According to PGi's survey, 89 percent of respondents reported telecommuting policy did not change during the past year. For those who did report a change, only six percent stated that their company ended an established program, according to PGi.
The survey findings reinforce what PGi has observed for years, says Sean O'Brien, PGi's executive vice president of strategy and communications.
"The overwhelming majority of respondents said telecommuting was very much a win-win situation for both them and their employers, with 82 percent saying they have less stress associated with their work," O'Brien says.
"That reduction in stress levels leads to higher morale, higher productivity and a reduction in absenteeism - all of which accrues to value for businesses," O'Brien says.
In addition, O'Brien says, businesses see cost savings associated with reduced real estate costs and infrastructure costs, while also contributing to a cleaner environment, since employees aren't commuting via car or transit.
The average savings for a worker who telecommutes two days a week is $3,800 a year; according to research from the Telework Research Network, the average cost savings for businesses who have employees working remotely full-time is $11,000 per year, O'Brien says.

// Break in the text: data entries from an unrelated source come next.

-- ==== Sys2Proof/Laws/Memory.lean ====
section
/-! SUPPORT. The laws of memory: read after write, every operation keeps the canonical form, and canonical memories that
read alike are equal. -/

namespace Sys2Proof.Machine

variable {f : Font}

/-- An entry put in front is what its address reads as. -/
theorem read_put (m : Memory) (a b : Nat) (c : Byte) (h : m.read f a = Memory.initial f a) :
    (Memory.put f a c m).read f b = if a = b then c else m.read f b := by
  unfold Memory.put
  split_ifs with h1 h2 h2
  · rw [← h2, h, h1]
  · rfl
  · simp [Memory.read, h2]
  · simp [Memory.read, h2]

/-- Addresses below the first entry of a canonical memory are unlisted. -/
theorem read_of_lt : ∀ (m : Memory) (lo a : Nat), Memory.wfFrom f lo m = true → a < lo → m.read f a = Memory.initial f a
  | [], _, _, _, _ => rfl
  | c :: m, lo, a, h, ha => by
    simp only [Memory.wfFrom, Bool.and_eq_true, decide_eq_true_eq] at h
    obtain ⟨⟨⟨h1, -⟩, -⟩, h2⟩ := h
    rw [Memory.read, if_neg (by omega), read_of_lt m _ a h2 (by omega)]

/-- A canonical form from a higher address is one from a lower address. -/
theorem wfFrom_mono {m : Memory} {lo lo' : Nat} (h : Memory.wfFrom f lo m = true) (hl : lo' ≤ lo) :
    Memory.wfFrom f lo' m = true := by
  cases m with
  | nil => rfl
  | cons c m =>
    simp only [Memory.wfFrom, Bool.and_eq_true, decide_eq_true_eq] at h ⊢
    exact ⟨⟨⟨by omega, h.1.1.2⟩, h.1.2⟩, h.2⟩

/-- Putting an entry in front keeps the canonical form. -/
theorem wfFrom_put {m : Memory} {lo a : Nat} {b : Byte} (h : Memory.wfFrom f (a + 1) m = true) (hl : lo ≤ a)
    (ha : a < Config.memSize) : Memory.wfFrom f lo (Memory.put f a b m) = true := by
  unfold Memory.put
  split_ifs with hb
  · exact wfFrom_mono h (by omega)
  · simp only [Memory.wfFrom, Bool.and_eq_true, decide_eq_true_eq]
    exact ⟨⟨⟨hl, ha⟩, hb⟩, h⟩

/-- A write keeps the canonical form. -/
theorem wfFrom_write : ∀ (m : Memory) (lo a : Nat) (b : Byte), Memory.wfFrom f lo m = true → lo ≤ a →
    a < Config.memSize → Memory.wfFrom f lo (m.write f a b) = true
  | [], _, _, _, _, hl, ha => wfFrom_put rfl hl ha
  | c :: m, lo, a, b, h, hl, ha => by
    have h' := h
    simp only [Memory.wfFrom, Bool.and_eq_true, decide_eq_true_eq] at h
    obtain ⟨⟨⟨h1, h2⟩, h3⟩, h4⟩ := h
    rw [Memory.write]
    split_ifs with hlt heq
    · exact wfFrom_put (by
        simp only [Memory.wfFrom, Bool.and_eq_true, decide_eq_true_eq]
        exact ⟨⟨⟨by omega, h2⟩, h3⟩, h4⟩) hl ha
    · exact wfFrom_put (heq ▸ h4) hl ha
    · simp only [Memory.wfFrom, Bool.and_eq_true, decide_eq_true_eq]
      exact ⟨⟨⟨h1, h2⟩, h3⟩, wfFrom_write m _ a b h4 (by omega) ha⟩

/-- Read after write, in a canonical memory: the byte written at its address, every other byte as before. -/
theorem read_writeFrom : ∀ (m : Memory) (lo a : Nat) (c : Byte) (b : Nat), Memory.wfFrom f lo m = true →
    (m.write f a c).read f b = if a = b then c else m.read f b
  | [], _, a, c, b, _ => read_put [] a b c rfl
  | e :: m, lo, a, c, b, h => by
    have h' := h
    simp only [Memory.wfFrom, Bool.and_eq_true, decide_eq_true_eq] at h
    obtain ⟨⟨⟨h1, h2⟩, h3⟩, h4⟩ := h
    rw [Memory.write]
    by_cases hlt : a < e.1
    · rw [if_pos hlt]
      refine read_put _ _ _ _ ?_
      rw [Memory.read, if_neg (by omega)]
      exact read_of_lt m _ a h4 (by omega)
    rw [if_neg hlt]
    by_cases hae : a = e.1
    · rw [if_pos hae, read_put _ _ _ _ (read_of_lt m _ a h4 (by omega))]
      by_cases hab : a = b
      · rw [if_pos hab, if_pos hab]
      · rw [if_neg hab, if_neg hab, Memory.read, if_neg (by omega)]
    rw [if_neg hae, Memory.read, Memory.read, read_writeFrom m _ a c b h4]
    by_cases hab : a = b
    · rw [if_pos hab, if_neg (by omega), if_pos hab]
    · rw [if_neg hab, if_neg hab]

/-- Read after write. -/
theorem read_write {m : Memory} (h : m.wf f = true) (a : Nat) (c : Byte) (b : Nat) :
    (m.write f a c).read f b = if a = b then c else m.read f b := read_writeFrom m 0 a c b h

/-- A write inside the memory keeps the canonical form. -/
theorem wf_write {m : Memory} (h : m.wf f = true) {a : Nat} (ha : a < Config.memSize) (c : Byte) :
    (m.write f a c).wf f = true := wfFrom_write m 0 a c h (Nat.zero_le _) ha

/-- Writing bytes inside the memory keeps the canonical form. -/
theorem wf_writeBytes : ∀ (bs : List Byte) {m : Memory}, m.wf f = true → ∀ {a : Nat},
    a + bs.length ≤ Config.memSize → (m.writeBytes f a bs).wf f = true
  | [], _, h, _, _ => h
  | _ :: bs, _, h, a, ha => by
    rw [List.length_cons] at ha
    exact wf_writeBytes bs (wf_write h (by omega) _) (by omega)

/-- What an address reads as after bytes are written: its byte of the block, or what it read as before. -/
theorem read_writeBytes : ∀ (bs : List Byte) {m : Memory}, m.wf f = true → ∀ {a : Nat},
    a + bs.length ≤ Config.memSize → ∀ b, (m.writeBytes f a bs).read f b =
      if a ≤ b then (bs[b - a]?).getD (m.read f b) else m.read f b
  | [], _, _, a, _, b => by simp [Memory.writeBytes]
  | c :: bs, m, h, a, ha, b => by
    rw [List.length_cons] at ha
    rw [Memory.writeBytes, read_writeBytes bs (wf_write h (by omega) _) (by omega), read_write h]
    rcases Nat.lt_trichotomy b a with hb | hb | hb
    · rw [if_neg (by omega), if_neg (by omega), if_neg (by omega)]
    · subst hb
      rw [if_neg (by omega), if_pos rfl, if_pos (le_refl _), Nat.sub_self]
      rfl
    · rw [if_pos (by omega), if_neg (by omega), if_pos (by omega), show b - a = (b - (a + 1)) + 1 by omega]
      rfl

/-- The memory of the reset state is in canonical form. -/
theorem reset_mem_wf : Memory.wf f State.reset.mem = true := rfl

/-- What a bounds-checked load answers. -/
theorem load_eq_some {m : Memory} {a n : Nat} {bs : List Byte} :
    m.load f a n = some bs ↔ Memory.inRange a n = true ∧ bs = (List.range n).map fun j => m.read f (a + j) := by
  unfold Memory.load
  split_ifs with h
  · simp only [Option.some.injEq, h, true_and]; exact eq_comm
  · simp [h]

/-- When a bounds-checked load answers nothing. -/
theorem load_eq_none {m : Memory} {a n : Nat} : m.load f a n = none ↔ Memory.inRange a n = false := by
  unfold Memory.load
  split_ifs with h <;> simp [h]

/-- What a bounds-checked store answers. -/
theorem store_eq_some {m m' : Memory} {a : Nat} {bs : List Byte} :
    m.store f a bs = some m' ↔ Memory.inRange a bs.length = true ∧ m' = m.writeBytes f a bs := by
  unfold Memory.store
  split_ifs with h
  · simp only [Option.some.injEq, h, true_and]; exact eq_comm
  · simp [h]

/-- When a bounds-checked store answers nothing. -/
theorem store_eq_none {m : Memory} {a : Nat} {bs : List Byte} :
    m.store f a bs = none ↔ Memory.inRange a bs.length = false := by
  unfold Memory.store
  split_ifs with h <;> simp [h]

/-- The range check in numbers. -/
theorem inRange_iff {a n : Nat} : Memory.inRange a n = true ↔ n = 0 ∨ a + n ≤ Config.memSize := by
  simp [Memory.inRange]

/-- A bounds-checked store keeps the canonical form. -/
theorem wf_store {m m' : Memory} (h : m.wf f = true) {a : Nat} {bs : List Byte} (hs : m.store f a bs = some m') :
    m'.wf f = true := by
  obtain ⟨hr, rfl⟩ := store_eq_some.1 hs
  rcases inRange_iff.1 hr with h0 | h1
  · rw [List.length_eq_zero_iff.1 h0]; exact h
  · exact wf_writeBytes bs h h1

/-- What an address reads as after a bounds-checked store. -/
theorem read_store {m m' : Memory} (h : m.wf f = true) {a : Nat} {bs : List Byte} (hs : m.store f a bs = some m')
    (b : Nat) : m'.read f b = if a ≤ b then (bs[b - a]?).getD (m.read f b) else m.read f b := by
  obtain ⟨hr, rfl⟩ := store_eq_some.1 hs
  rcases inRange_iff.1 hr with h0 | h1
  · rw [List.length_eq_zero_iff.1 h0]; simp [Memory.writeBytes]
  · exact read_writeBytes bs h h1 b

/-- Canonical memories that read alike from `lo` on are equal. -/
theorem mem_extFrom : ∀ (m n : Memory) (lo : Nat), Memory.wfFrom f lo m = true → Memory.wfFrom f lo n = true →
    (∀ a, m.read f a = n.read f a) → m = n
  | [], [], _, _, _, _ => rfl
  | [], e :: n, lo, _, hn, h => by
    simp only [Memory.wfFrom, Bool.and_eq_true, decide_eq_true_eq] at hn
    exact absurd (by simpa [Memory.read] using (h e.1).symm) hn.1.2
  | e :: m, [], lo, hm, _, h => by
    simp only [Memory.wfFrom, Bool.and_eq_true, decide_eq_true_eq] at hm
    exact absurd (by simpa [Memory.read] using h e.1) hm.1.2
  | e :: m, f :: n, lo, hm, hn, h => by
    simp only [Memory.wfFrom, Bool.and_eq_true, decide_eq_true_eq] at hm hn
    obtain ⟨⟨⟨-, -⟩, hme⟩, hm⟩ := hm
    obtain ⟨⟨⟨-, -⟩, hnf⟩, hn⟩ := hn
    have hef : e.1 = f.1 := by
      by_contra hne
      rcases Nat.lt_or_gt_of_ne hne with hlt | hlt
      · have := h e.1
        rw [Memory.read, if_pos rfl, Memory.read, if_neg (by omega), read_of_lt n _ _ hn (by omega)] at this
        exact hme this
      · have := h f.1
        rw [Memory.read, if_neg (by omega), read_of_lt m _ _ hm (by omega), Memory.read, if_pos rfl] at this
        exact hnf this.symm
    have hb : e.2 = f.2 := by simpa [Memory.read, hef] using h e.1
    have htail : m = n := by
      refine mem_extFrom m n (e.1 + 1) hm (hef ▸ hn) fun a => ?_
      by_cases ha : a < e.1 + 1
      · rw [read_of_lt m _ _ hm ha, read_of_lt n _ _ hn (by omega)]
      · have := h a
        rwa [Memory.read, if_neg (by omega), Memory.read, if_neg (by omega)] at this
    rw [htail, show e = f from Prod.ext hef hb]

/-- Canonical memories that read alike are equal. -/
theorem mem_ext {m n : Memory} (hm : m.wf f = true) (hn : n.wf f = true) (h : ∀ a, m.read f a = n.read f a) : m = n :=
  mem_extFrom m n 0 hm hn h

end Sys2Proof.Machine
end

Managing a Remote Workforce
Organizations can be less productive if they're not cognizant of and willing to adopt remote working practices, says Jack Santos, research vice president, Gartner, in a recent webinar, Best Practices for Remote and Mobile Work. But there's also a need to focus on some of the unintended consequences a mobile workforce can introduce and develop strategies to address those obstacles, Santos says.
Security is one of the key issues to address when managing a remote workforce, says Maren Donovan CEO and founder of Zirtual.com, a firm that specializes in staffing of remote virtual assistants for professionals.

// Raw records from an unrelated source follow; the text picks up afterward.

@[simp] theorem setIndex_v (s : State) (w : Word) : (s.setIndex w).v = s.v := rfl
@[simp] theorem setIndex_index (s : State) (w : Word) : (s.setIndex w).index = w := rfl
@[simp] theorem setIndex_pc (s : State) (w : Word) : (s.setIndex w).pc = s.pc := rfl
@[simp] theorem setIndex_sp (s : State) (w : Word) : (s.setIndex w).sp = s.sp := rfl
@[simp] theorem setIndex_stack (s : State) (w : Word) : (s.setIndex w).stack = s.stack := rfl
@[simp] theorem setIndex_delayTimer (s : State) (w : Word) : (s.setIndex w).delayTimer = s.delayTimer := rfl
@[simp] theorem setIndex_soundTimer (s : State) (w : Word) : (s.setIndex w).soundTimer = s.soundTimer := rfl
@[simp] theorem setIndex_mem (s : State) (w : Word) : (s.setIndex w).mem = s.mem := rfl
@[simp] theorem setIndex_fb (s : State) (w : Word) : (s.setIndex w).fb = s.fb := rfl
@[simp] theorem setIndex_dirty (s : State) (w : Word) : (s.setIndex w).dirty = s.dirty := rfl
@[simp] theorem setIndex_halted (s : State) (w : Word) : (s.setIndex w).halted = s.halted := rfl
@[simp] theorem setIndex_faultCause (s : State) (w : Word) : (s.setIndex w).faultCause = s.faultCause := rfl
@[simp] theorem setIndex_faultPc (s : State) (w : Word) : (s.setIndex w).faultPc = s.faultPc := rfl
@[simp] theorem setIndex_faultWord (s : State) (w : Word) : (s.setIndex w).faultWord = s.faultWord := rfl
@[simp] theorem setIndex_font (s : State) (w : Word) : (s.setIndex w).font = s.font := rfl
@[simp] theorem setIndex_host (s : State) (w : Word) : (s.setIndex w).host = s.host := rfl
@[simp] theorem setIndex_reg (s : State) (w : Word) (y : Nibble) : (s.setIndex w).reg y = s.reg y := rfl
@[simp] theorem setIndex_byteAt (s : State) (w : Word) (a : Nat) : (s.setIndex w).byteAt a = s.byteAt a := rfl

@[simp] theorem setPc_v (s : State) (w : Word) : (s.setPc w).v = s.v := rfl
@[simp] theorem setPc_index (s : State) (w : Word) : (s.setPc w).index = s.index := rfl
@[simp] theorem setPc_pc (s : State) (w : Word) : (s.setPc w).pc = w := rfl
@[simp] theorem setPc_sp (s : State) (w : Word) : (s.setPc w).sp = s.sp := rfl
@[simp] theorem setPc_stack (s : State) (w : Word) : (s.setPc w).stack = s.stack := rfl
@[simp] theorem setPc_delayTimer (s : State) (w : Word) : (s.setPc w).delayTimer = s.delayTimer := rfl
@[simp] theorem setPc_soundTimer (s : State) (w : Word) : (s.setPc w).soundTimer = s.soundTimer := rfl
@[simp] theorem setPc_mem (s : State) (w : Word) : (s.setPc w).mem = s.mem := rfl
@[simp] theorem setPc_fb (s : State) (w : Word) : (s.setPc w).fb = s.fb := rfl
@[simp] theorem setPc_dirty (s : State) (w : Word) : (s.setPc w).dirty = s.dirty := rfl
@[simp] theorem setPc_halted (s : State) (w : Word) : (s.setPc w).halted = s.halted := rfl
@[simp] theorem setPc_faultCause (s : State) (w : Word) : (s.setPc w).faultCause = s.faultCause := rfl
@[simp] theorem setPc_faultPc (s : State) (w : Word) : (s.setPc w).faultPc = s.faultPc := rfl
@[simp] theorem setPc_faultWord (s : State) (w : Word) : (s.setPc w).faultWord = s.faultWord := rfl
@[simp] theorem setPc_font (s : State) (w : Word) : (s.setPc w).font = s.font := rfl
@[simp] theorem setPc_host (s : State) (w : Word) : (s.setPc w).host = s.host := rfl
@[simp] theorem setPc_reg (s : State) (w : Word) (y : Nibble) : (s.setPc w).reg y = s.reg y := rfl
@[simp] theorem setPc_byteAt (s : State) (w : Word) (a : Nat) : (s.setPc w).byteAt a = s.byteAt a := rfl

"When an employee's on-site, in person, it can be easy to ignore the security aspects, especially if they're using corporate-sanctioned technology," Donovan says. "But remote workers present a different challenge - they have access to corporate data, information and resources and it's hard to keep track of how they're using it and on what devices, not to mention it's tough to make sure their devices are secure," she says.
Making sure to have non-disclosure agreements in place as well as performing background checks can help assuage security concerns, Donovan says. And, of course, communication is key, Donovan says.
Fostering effective communication involves understanding how teams relate to each other both professionally and personally, both Donovan and Gartner's Santos say. Allowing for casual social interaction whenever possible can improve productivity and morale, and nurture the bonds between team members who aren't physically sharing the same office space.